*** DATA FOR THIS TASK ***

/-! ### Host operations: each request, written out, decodes to its instruction (R160, notes/assumptions/9.md) -/

theorem test_decode_opReset : decode Layout.reference (.hostOp [0x0]) = .ok (.opReset) := by decide +kernel
theorem test_decode_encBuild : decode Layout.reference (.hostOp [0x1, 3, 0, 0, 0, 0, 0x40, 0, 0, 0, 0, 0, 0, 0, 0, 0, 0, 0, 0, 0, 0, 0, 0, 0, 0]) = .ok (.encBuild { BuildReq.blank with kind := 3, reg := 0x40 }) := by decide +kernel
theorem test_decode_encFinalize : decode Layout.reference (.hostOp [0x2, 1, 0x40, 0, 0, 0, 0, 0, 0, 1, 3, 7, 1, 0x11, 9]) = .ok (.encFinalize ⟨1, 0x40, 0, 0, 0, 0, 0, 0⟩ 1 3 7 (some 0x11) 9) := by decide +kernel
theorem test_decode_alloc : decode Layout.reference (.hostOp [0x3, 0, 3]) = .ok (.alloc 0 3) := by decide +kernel
theorem test_decode_allocId : decode Layout.reference (.hostOp [0x4, 3, 9]) = .ok (.allocId 3 9) := by decide +kernel
theorem test_decode_build : decode Layout.reference (.hostOp [0x5, 2, 3, 0, 0, 0, 0, 0x40, 0, 0, 0, 0, 0, 0, 0, 0, 0, 0, 0, 0, 0, 0, 0, 0, 0, 0]) = .ok (.build 2 { BuildReq.blank with kind := 3, reg := 0x40 }) := by decide +kernel
theorem test_decode_issue : decode Layout.reference (.hostOp [0x6, 0, 0, 0x7B, 10]) = .ok (.issue 0 none 123 10) := by decide +kernel
theorem test_decode_statusRefresh : decode Layout.reference (.hostOp [0x7, 1, 0xAC, 0x02]) = .ok (.statusRefresh .reserved 300) := by decide +kernel
theorem test_decode_poll : decode Layout.reference (.hostOp [0x8, 3, 0xEE, 0x00]) = .ok (.poll 3 110) := by decide +kernel
theorem test_decode_reissue : decode Layout.reference (.hostOp [0x9, 0, 0, 20]) = .ok (.reissue 0 none 20) := by decide +kernel
theorem test_decode_detach : decode Layout.reference (.hostOp [0xA, 1]) = .ok (.detach 1) := by decide +kernel
theorem test_decode_release : decode Layout.reference (.hostOp [0xB, 2, 0, 0]) = .ok (.release 2) := by decide +kernel
theorem test_decode_reservedOp :
    decode Layout.reference (.hostOp [0xC]) = .error .reservedOp ∧ decode Layout.reference (.hostOp [0xF, 1]) = .error .reservedOp := by
  decide +kernel
theorem test_decode_reservedOpcode :
    decodeWord Layout.reference ⟨0x1F, 0, 0, 0, 0, 0, 0, 0⟩ = .error .reservedOpcode ∧ decodeWord Layout.reference ⟨0xF6, 0, 0, 0, 0, 0, 0, 0⟩ = .error .reservedOpcode
    ∧ decodeWord Layout.reference ⟨0xF7, 0, 0, 0, 0, 0, 0, 0⟩ = .error .pseudoOpcode ∧ decodeWord Layout.reference ⟨0xFF, 0, 0, 0, 0, 0, 0, 0⟩ = .error .pseudoOpcode := by
  decide +kernel
theorem test_decode_reservedBit : decodeWord Layout.reference ⟨0x8000000000000000, 0, 0, 0, 0, 0, 0, 0⟩ = .error .reservedBits := by decide +kernel
theorem test_decode_polarity : decodeWord Layout.reference ⟨0x0100000000000000, 0, 0, 0, 0, 0, 0, 0⟩ = .error .mixedPolarity := by decide +kernel
theorem test_decode_mirror : decodeWord Layout.reference ⟨0x0008000000000000, 0, 0, 0, 0, 0, 0, 0⟩ = .error .notMirrored := by decide +kernel
theorem test_tableWords :
    decodeTableWord 8 0x8 = some (.poll 0 0) ∧ decodeTableWord 512 0x8 = some (.extWrite ⟨0, 0, 0, 0, 0⟩ 0 0 0 0 0 bare)
    ∧ decodeTableWord 8 0x1E = some (.diagnostic ⟨0, 0, 0, 0, 0⟩ 0 0 bare) := by decide +kernel
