/-- The machine right after reset: the always-on reset before boot stage 1 begins its work. Registers at their reset
values (none listed), memory with nothing listed, the queue empty. -/
def reset : State where
  part := .x512
  pending := []
  clk := ⟨zeroCounter, zeroCounter, zeroCounter, 0, 0, [], []⟩
  regs := []
  sq := ⟨[], none, 0, false, [], false, []⟩
  eng := []
  engDown := []
  mem := { cells := [], bad := [], badCopy := [], soft := [], parity := [], badPar := [], eccErrs := [], restore := [], stalls := 0,
           zonesOn := false, gather := [], openRow := [], timing := [] }
  fm := ⟨[], none, [], [], [], [], [], [], 0, none⟩
  host := ⟨.d0, false, false, [], 0, []⟩
  clusters := []
  links := []
  svc := []
  tiles := []
  hub := ⟨[], [], [], [], 0, [], [], [], []⟩
  ing := ⟨emptyAsm, emptyAsm, [], [], [], 0, none, none, false, [], [], false, 0⟩
  dec := []
  frame := ⟨0, none, 0, 0, 0, false, false, false, false, none⟩
  health := ⟨[], [], [], 0, [], 0, false, 0, [], [], [], []⟩
  nvm := ⟨[(0x24000, 1)], [], [], [], [], none, [], []⟩
  trust := ⟨0, [], 0, 0, [], [], [], 0⟩
  ptp := []
  corr := ⟨[], [], []⟩
  pins := ⟨false, false, false, false, false, .idcode, false, 0, 0, 0, false, false, none, 0⟩
  out := []
  nfree := 0

end State

end Sys2Proof.Machine
end

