-- ==== Sys2Proof/Machine/Fields.lean ====
section
/-! DEFINITION. The field tables of the spec (R86 to R89 and the register section of each chapter), one row per field or
array of fields, and the lookups over them. -/
namespace Sys2Proof.Machine
open Sys2Proof

/-- R8. -/
inductive Access
  | ro | rw | w1c | rc | wo
  deriving DecidableEq, Repr

/-- R13. -/
inductive Apply
  | now | band | frame | rest | boot
  deriving DecidableEq, Repr

/-- Which instances of a unit hold a row. `mirz` is the instance of common slice 0 alone (R275). -/
inductive InstKind
  | one | ports | decoders | clusters | slices | channels | links | mirz
  deriving DecidableEq, Repr

/-- What a bound may depend on: the accepted values of other fields (R44), the member, the instance and the index. -/
structure Env where
  acc : Nat → Int
  p : Params
  inst : Nat
  rep : Nat

/-- One row of a field table: an array of `reps` fields, field numbers `fstep` and offsets `ostep` apart. -/
structure FieldRow where
  unit : Nat
  kind : InstKind
  fno : Nat
  reps : Params → Nat
  fstep : Nat
  off : Nat
  ostep : Nat
  lsb : Nat
  width : Nat
  access : Access
  signed : Bool
  lo : Env → Int
  hi : Env → Int
  step : Int
  rst : Params → Nat → Nat → Int
  apply : Apply

/-- R87, R642: instances of a unit on a member. -/
def InstKind.count (k : InstKind) (p : Params) : Nat :=
  match k with
  | .one => 1
  | .ports => p.ports
  | .decoders => p.decoders
  | .clusters => p.clusters
  | .slices => p.clusters + 16
  | .channels => p.channels
  | .links => p.tileLinks
  | .mirz => p.clusters + 1

/-- The instance exists and holds the row. -/
def InstKind.holds (k : InstKind) (p : Params) (i : Nat) : Bool :=
  match k with
  | .mirz => i == p.clusters
  | _ => decide (i < k.count p)

/-- R26. -/
def tabR26 : List FieldRow := [
  ⟨0x00, .one, 0x27, fun _ => 1, 0, 0x50, 0x0, 0, 2, .rw, false, fun _ => 1, fun _ => 2, 1, fun _ _ _ => ((2 : Nat) : Int), .frame⟩,  -- TILE_GEOM_tile_w
  ⟨0x00, .one, 0x28, fun _ => 1, 0, 0x50, 0x0, 4, 2, .rw, false, fun _ => 1, fun _ => 2, 1, fun _ _ _ => ((2 : Nat) : Int), .frame⟩,  -- TILE_GEOM_tile_h
  ⟨0x00, .one, 0x29, fun _ => 1, 0, 0x50, 0x0, 16, 11, .ro, false, fun _ => 0, fun _ => 2047, 1, fun _ _ _ => ((0 : Nat) : Int), .now⟩]  -- TILE_GEOM_unlinked

/-- R34. -/
def tabR34 : List FieldRow := [
  ⟨0x00, .one, 0x10, fun _ => 1, 0, 0x8, 0x0, 0, 4, .ro, false, fun _ => 0, fun _ => 15, 1, fun p _ _ => ((p.code : Nat) : Int), .now⟩,  -- FAMILY_member
  ⟨0x00, .one, 0x11, fun _ => 1, 0, 0x8, 0x0, 4, 4, .ro, false, fun _ => 0, fun _ => 15, 1, fun _ _ _ => ((0 : Nat) : Int), .now⟩,  -- FAMILY_stepping
  ⟨0x00, .one, 0x12, fun _ => 1, 0, 0x8, 0x0, 8, 4, .ro, false, fun _ => 0, fun _ => 15, 1, fun p _ _ => ((p.ports : Nat) : Int), .now⟩,  -- FAMILY_scene_ports
  ⟨0x00, .one, 0x13, fun _ => 1, 0, 0x8, 0x0, 12, 1, .ro, false, fun _ => 0, fun _ => 1, 1, fun p _ _ => ((p.portSpeed : Nat) : Int), .now⟩,  -- FAMILY_port_speed
  ⟨0x00, .one, 0x14, fun _ => 1, 0, 0x8, 0x0, 13, 2, .ro, false, fun _ => 0, fun _ => 3, 1, fun p _ _ => ((p.pcieWidth : Nat) : Int), .now⟩,  -- FAMILY_pcie_width
  ⟨0x00, .one, 0x15, fun _ => 1, 0, 0x8, 0x0, 16, 10, .ro, false, fun _ => 0, fun _ => 1023, 1, fun p _ _ => ((p.tileLinks : Nat) : Int), .now⟩,  -- FAMILY_tile_links
  ⟨0x00, .one, 0x16, fun _ => 1, 0, 0x8, 0x0, 26, 7, .ro, false, fun _ => 0, fun _ => 127, 1, fun p _ _ => ((p.active : Nat) : Int), .now⟩,  -- FAMILY_clusters_active
  ⟨0x00, .one, 0x17, fun _ => 1, 0, 0x8, 0x0, 33, 3, .ro, false, fun _ => 0, fun _ => 7, 1, fun p _ _ => ((p.spare : Nat) : Int), .now⟩,  -- FAMILY_clusters_spare
  ⟨0x00, .one, 0x18, fun _ => 1, 0, 0x8, 0x0, 36, 11, .ro, false, fun _ => 0, fun _ => 2047, 1, fun p _ _ => ((p.plots : Nat) : Int), .now⟩,  -- FAMILY_plots
  ⟨0x00, .one, 0x19, fun _ => 1, 0, 0x8, 0x0, 47, 5, .ro, false, fun _ => 0, fun _ => 31, 1, fun p _ _ => ((p.channels : Nat) : Int), .now⟩,  -- FAMILY_dram_channels
  ⟨0x00, .one, 0x1A, fun _ => 1, 0, 0x8, 0x0, 52, 2, .ro, false, fun _ => 0, fun _ => 3, 1, fun p _ _ => ((p.groups : Nat) : Int), .now⟩,  -- FAMILY_parity_groups
  ⟨0x00, .one, 0x1B, fun _ => 1, 0, 0x8, 0x0, 54, 9, .ro, false, fun _ => 0, fun _ => 511, 1, fun p _ _ => ((p.paddockMib : Nat) : Int), .now⟩]  -- FAMILY_paddock_mib

/-- R36. -/
def tabR36 : List FieldRow := [
  ⟨0x00, .one, 0x1C, fun _ => 1, 0, 0x10, 0x0, 0, 6, .ro, false, fun _ => 0, fun _ => 63, 1, fun p _ _ => ((p.decoders : Nat) : Int), .now⟩,  -- FAMILY_EXT_decoders
  ⟨0x00, .one, 0x1D, fun _ => 1, 0, 0x10, 0x0, 8, 10, .ro, false, fun _ => 0, fun _ => 1023, 1, fun p _ _ => ((p.commonMib : Nat) : Int), .now⟩]  -- FAMILY_EXT_common_mib

/-- R43. -/
def tabR43 : List FieldRow := [
  ⟨0x00, .one, 0x20, fun _ => 1, 0, 0x40, 0x0, 0, 8, .rw, false, fun _ => 1, fun e => min 128 (512 / max 1 (e.acc (Reg.RAY_GEOM_bear_v))), 1, fun _ _ _ => ((64 : Nat) : Int), .frame⟩,  -- RAY_GEOM_bear_h
  ⟨0x00, .one, 0x21, fun _ => 1, 0, 0x40, 0x0, 8, 4, .rw, false, fun _ => 1, fun e => min 8 (512 / max 1 (e.acc (Reg.RAY_GEOM_bear_h))), 1, fun _ _ _ => ((8 : Nat) : Int), .frame⟩,  -- RAY_GEOM_bear_v
  ⟨0x00, .one, 0x22, fun _ => 1, 0, 0x40, 0x0, 16, 16, .rw, false, fun _ => 0, fun _ => 32767, 1, fun _ _ _ => ((16384 : Nat) : Int), .frame⟩,  -- RAY_GEOM_tan_h
  ⟨0x00, .one, 0x23, fun _ => 1, 0, 0x40, 0x0, 32, 16, .rw, false, fun _ => 0, fun _ => 32767, 1, fun _ _ _ => ((4096 : Nat) : Int), .frame⟩,  -- RAY_GEOM_tan_v
  ⟨0x00, .one, 0x24, fun _ => 1, 0, 0x40, 0x0, 48, 16, .ro, false, fun _ => 0, fun _ => 65535, 1, fun _ _ _ => ((5461 : Nat) : Int), .frame⟩]  -- RAY_GEOM_kq

/-- R62. -/
def tabR62 : List FieldRow := [
  ⟨0x00, .one, 0x25, fun _ => 1, 0, 0x48, 0x0, 0, 32, .rc, false, fun _ => 0, fun _ => 4294967295, 1, fun _ _ _ => ((0 : Nat) : Int), .now⟩,  -- RAY_COUNT_shear_clamps
  ⟨0x00, .one, 0x26, fun _ => 1, 0, 0x48, 0x0, 32, 32, .rc, false, fun _ => 0, fun _ => 4294967295, 1, fun _ _ _ => ((0 : Nat) : Int), .now⟩]  -- RAY_COUNT_reserved_px

/-- R103. -/
def tabR103 : List FieldRow := [
  ⟨0x01, .one, 0x1, fun _ => 1, 0, 0x0, 0x0, 0, 2, .ro, false, fun _ => 0, fun _ => 3, 1, fun _ _ _ => ((0 : Nat) : Int), .now⟩,  -- MSH_STATUS_state
  ⟨0x01, .one, 0x2, fun _ => 1, 0, 0x0, 0x0, 2, 1, .ro, false, fun _ => 0, fun _ => 1, 1, fun _ _ _ => ((1 : Nat) : Int), .now⟩,  -- MSH_STATUS_lockstep
  ⟨0x01, .one, 0x3, fun _ => 1, 0, 0x0, 0x0, 8, 8, .ro, false, fun _ => 0, fun _ => 255, 1, fun _ _ _ => ((0 : Nat) : Int), .now⟩,  -- MSH_STATUS_trap_cause
  ⟨0x01, .one, 0x4, fun _ => 1, 0, 0x0, 0x0, 16, 16, .rc, false, fun _ => 0, fun _ => 65535, 1, fun _ _ _ => ((0 : Nat) : Int), .now⟩,  -- MSH_STATUS_restarts
  ⟨0x01, .one, 0x5, fun _ => 1, 0, 0x8, 0x0, 0, 40, .ro, false, fun _ => 0, fun _ => 1099511627775, 1, fun _ _ _ => ((0 : Nat) : Int), .now⟩,  -- MSH_PC_pc
  ⟨0x01, .one, 0x6, fun _ => 1, 0, 0x10, 0x0, 0, 40, .ro, false, fun _ => 0, fun _ => 1099511627775, 1, fun _ _ _ => ((0 : Nat) : Int), .now⟩,  -- MSH_PROG_active
  ⟨0x01, .one, 0x7, fun _ => 1, 0, 0x18, 0x0, 0, 40, .ro, false, fun _ => 0, fun _ => 1099511627775, 1, fun _ _ _ => ((0 : Nat) : Int), .now⟩,  -- MSH_PROG_pending
  ⟨0x01, .one, 0x8, fun _ => 1, 0, 0x20, 0x0, 0, 64, .ro, false, fun _ => 0, fun _ => 18446744073709551615, 1, fun _ _ _ => ((0 : Nat) : Int), .now⟩,  -- MSH_CKPT_frame
  ⟨0x01, .one, 0x9, fun _ => 1, 0, 0x28, 0x0, 0, 16, .wo, false, fun _ => 0, fun _ => 65535, 1, fun _ _ _ => ((0 : Nat) : Int), .now⟩,  -- MSH_DOORBELL_events
  ⟨0x01, .one, 0xA, fun _ => 1, 0, 0x28, 0x0, 16, 16, .ro, false, fun _ => 0, fun _ => 65535, 1, fun _ _ _ => ((0 : Nat) : Int), .now⟩]  -- MSH_DOORBELL_reserved_

/-- R104. -/
def tabR104 : List FieldRow := [
  ⟨0x20, .clusters, 0xF01, fun _ => 1, 0, 0xF00, 0x0, 0, 2, .ro, false, fun _ => 0, fun _ => 3, 1, fun _ _ _ => ((0 : Nat) : Int), .now⟩,  -- SEQ_STATUS_state
  ⟨0x20, .clusters, 0xF02, fun _ => 1, 0, 0xF00, 0x0, 8, 8, .ro, false, fun _ => 0, fun _ => 255, 1, fun _ _ _ => ((0 : Nat) : Int), .now⟩,  -- SEQ_STATUS_trap_cause
  ⟨0x20, .clusters, 0xF03, fun _ => 1, 0, 0xF00, 0x0, 16, 7, .ro, false, fun _ => 0, fun _ => 127, 1, fun _ _ _ => ((127 : Nat) : Int), .now⟩,  -- SEQ_STATUS_logical
  ⟨0x20, .clusters, 0xF04, fun _ => 1, 0, 0xF00, 0x0, 24, 7, .ro, false, fun _ => 0, fun _ => 127, 1, fun _ inst _ => ((inst : Nat) : Int), .now⟩,  -- SEQ_STATUS_physical
  ⟨0x20, .clusters, 0xF05, fun _ => 1, 0, 0xF08, 0x0, 0, 40, .ro, false, fun _ => 0, fun _ => 1099511627775, 1, fun _ _ _ => ((0 : Nat) : Int), .now⟩]  -- SEQ_PC_pc

/-- R105. -/
def tabR105 : List FieldRow := [
  ⟨0x02, .one, 0x1, fun _ => 1, 0, 0x0, 0x0, 0, 3, .ro, false, fun _ => 0, fun _ => 7, 1, fun _ _ _ => ((0 : Nat) : Int), .now⟩,  -- CHK_HOST_status
  ⟨0x02, .one, 0x2, fun _ => 1, 0, 0x0, 0x0, 32, 32, .ro, false, fun _ => 0, fun _ => 4294967295, 1, fun _ _ _ => ((0 : Nat) : Int), .now⟩,  -- CHK_HOST_handle
  ⟨0x02, .one, 0x3, fun _ => 1, 0, 0x8, 0x0, 0, 16, .ro, false, fun _ => 0, fun _ => 65535, 1, fun _ _ _ => ((0 : Nat) : Int), .now⟩,  -- CLOG_IDX_head
  ⟨0x02, .one, 0x4, fun _ => 1, 0, 0x8, 0x0, 16, 16, .rw, false, fun _ => 0, fun _ => 65535, 1, fun _ _ _ => ((0 : Nat) : Int), .now⟩,  -- CLOG_IDX_tail
  ⟨0x02, .one, 0x5, fun _ => 1, 0, 0x10, 0x0, 0, 32, .ro, false, fun _ => 0, fun _ => 4294967295, 1, fun _ _ _ => ((0 : Nat) : Int), .now⟩,  -- CLOG_OVF_count
  ⟨0x02, .one, 0x6, fun _ => 1, 0, 0x18, 0x0, 0, 1, .wo, false, fun _ => 0, fun _ => 1, 1, fun _ _ _ => ((0 : Nat) : Int), .now⟩]  -- CLOG_CTRL_clear_ovf

/-- R208. -/
def tabR208a : List FieldRow := [
  ⟨0x10, .ports, 0x1, fun _ => 1, 0, 0x0, 0x0, 0, 1, .rw, false, fun _ => 0, fun _ => 1, 1, fun _ _ _ => ((0 : Nat) : Int), .now⟩,  -- PORT_CTRL_enable
  ⟨0x10, .ports, 0x2, fun _ => 1, 0, 0x0, 0x0, 1, 1, .rw, false, fun _ => 0, fun _ => 1, 1, fun _ _ _ => ((0 : Nat) : Int), .now⟩,  -- PORT_CTRL_split
  ⟨0x10, .ports, 0x3, fun _ => 1, 0, 0x0, 0x0, 2, 2, .rw, false, fun _ => 0, fun _ => 2, 1, fun _ _ _ => ((0 : Nat) : Int), .now⟩,  -- PORT_CTRL_fec
  ⟨0x10, .ports, 0x4, fun _ => 1, 0, 0x0, 0x0, 4, 1, .rw, false, fun _ => 0, fun _ => 1, 1, fun _ _ _ => ((0 : Nat) : Int), .now⟩,  -- PORT_CTRL_vlan_en
  ⟨0x10, .ports, 0x5, fun _ => 1, 0, 0x0, 0x0, 5, 12, .rw, false, fun _ => 1, fun _ => 4094, 1, fun _ _ _ => ((1 : Nat) : Int), .now⟩,  -- PORT_CTRL_vlan_id
  ⟨0x10, .ports, 0x6, fun _ => 1, 0, 0x8, 0x0, 0, 32, .rw, false, fun _ => 0, fun _ => 4294967295, 1, fun _ _ _ => ((0 : Nat) : Int), .now⟩,  -- PORT_MAC_low
  ⟨0x10, .ports, 0x7, fun _ => 1, 0, 0x8, 0x0, 32, 16, .rw, false, fun _ => 0, fun _ => 65535, 1, fun _ _ _ => ((0 : Nat) : Int), .now⟩,  -- PORT_MAC_high
  ⟨0x10, .ports, 0x8, fun _ => 1, 0, 0x10, 0x0, 0, 32, .rw, false, fun _ => 0, fun _ => 4294967295, 1, fun _ _ _ => ((0 : Nat) : Int), .now⟩,  -- PORT_ADDR_ipv4
  ⟨0x10, .ports, 0x9, fun _ => 1, 0, 0x10, 0x0, 32, 16, .rw, false, fun _ => 1, fun _ => 65535, 1, fun _ _ _ => ((47740 : Nat) : Int), .now⟩,  -- PORT_ADDR_udp_scene
  ⟨0x10, .ports, 0xA, fun _ => 1, 0, 0x18, 0x0, 0, 32, .rw, false, fun _ => 0, fun _ => 4294967295, 1, fun _ _ _ => ((0 : Nat) : Int), .now⟩,  -- PORT_IPV6_w0
  ⟨0x10, .ports, 0xB, fun _ => 1, 0, 0x18, 0x0, 32, 32, .rw, false, fun _ => 0, fun _ => 4294967295, 1, fun _ _ _ => ((0 : Nat) : Int), .now⟩,  -- PORT_IPV6_w1
  ⟨0x10, .ports, 0xC, fun _ => 1, 0, 0x20, 0x0, 0, 32, .rw, false, fun _ => 0, fun _ => 4294967295, 1, fun _ _ _ => ((0 : Nat) : Int), .now⟩,  -- PORT_IPV6_w2
  ⟨0x10, .ports, 0xD, fun _ => 1, 0, 0x20, 0x0, 32, 32, .rw, false, fun _ => 0, fun _ => 4294967295, 1, fun _ _ _ => ((0 : Nat) : Int), .now⟩,  -- PORT_IPV6_w3
  ⟨0x10, .ports, 0xE, fun _ => 1, 0, 0x28, 0x0, 0, 32, .rw, false, fun _ => 0, fun _ => 4294967295, 1, fun _ _ _ => ((0 : Nat) : Int), .now⟩]  -- PORT_GROUP_ipv4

*** End of DATA FOR THIS TASK ***

▶ **PROMPT**:
Precisely reproduce the lines of the entries, beginning at the first and ending at the one containing "theorem test_decode_opReset : decode". Add nothing.

▶ **PROBLEM SOLUTION**:
/-! ### Host operations: each request, written out, decodes to its instruction (R160, notes/assumptions/9.md) -/

theorem test_decode_opReset : decode Layout.reference (.hostOp [0x0]) = .ok (.opReset) := by decide +kernel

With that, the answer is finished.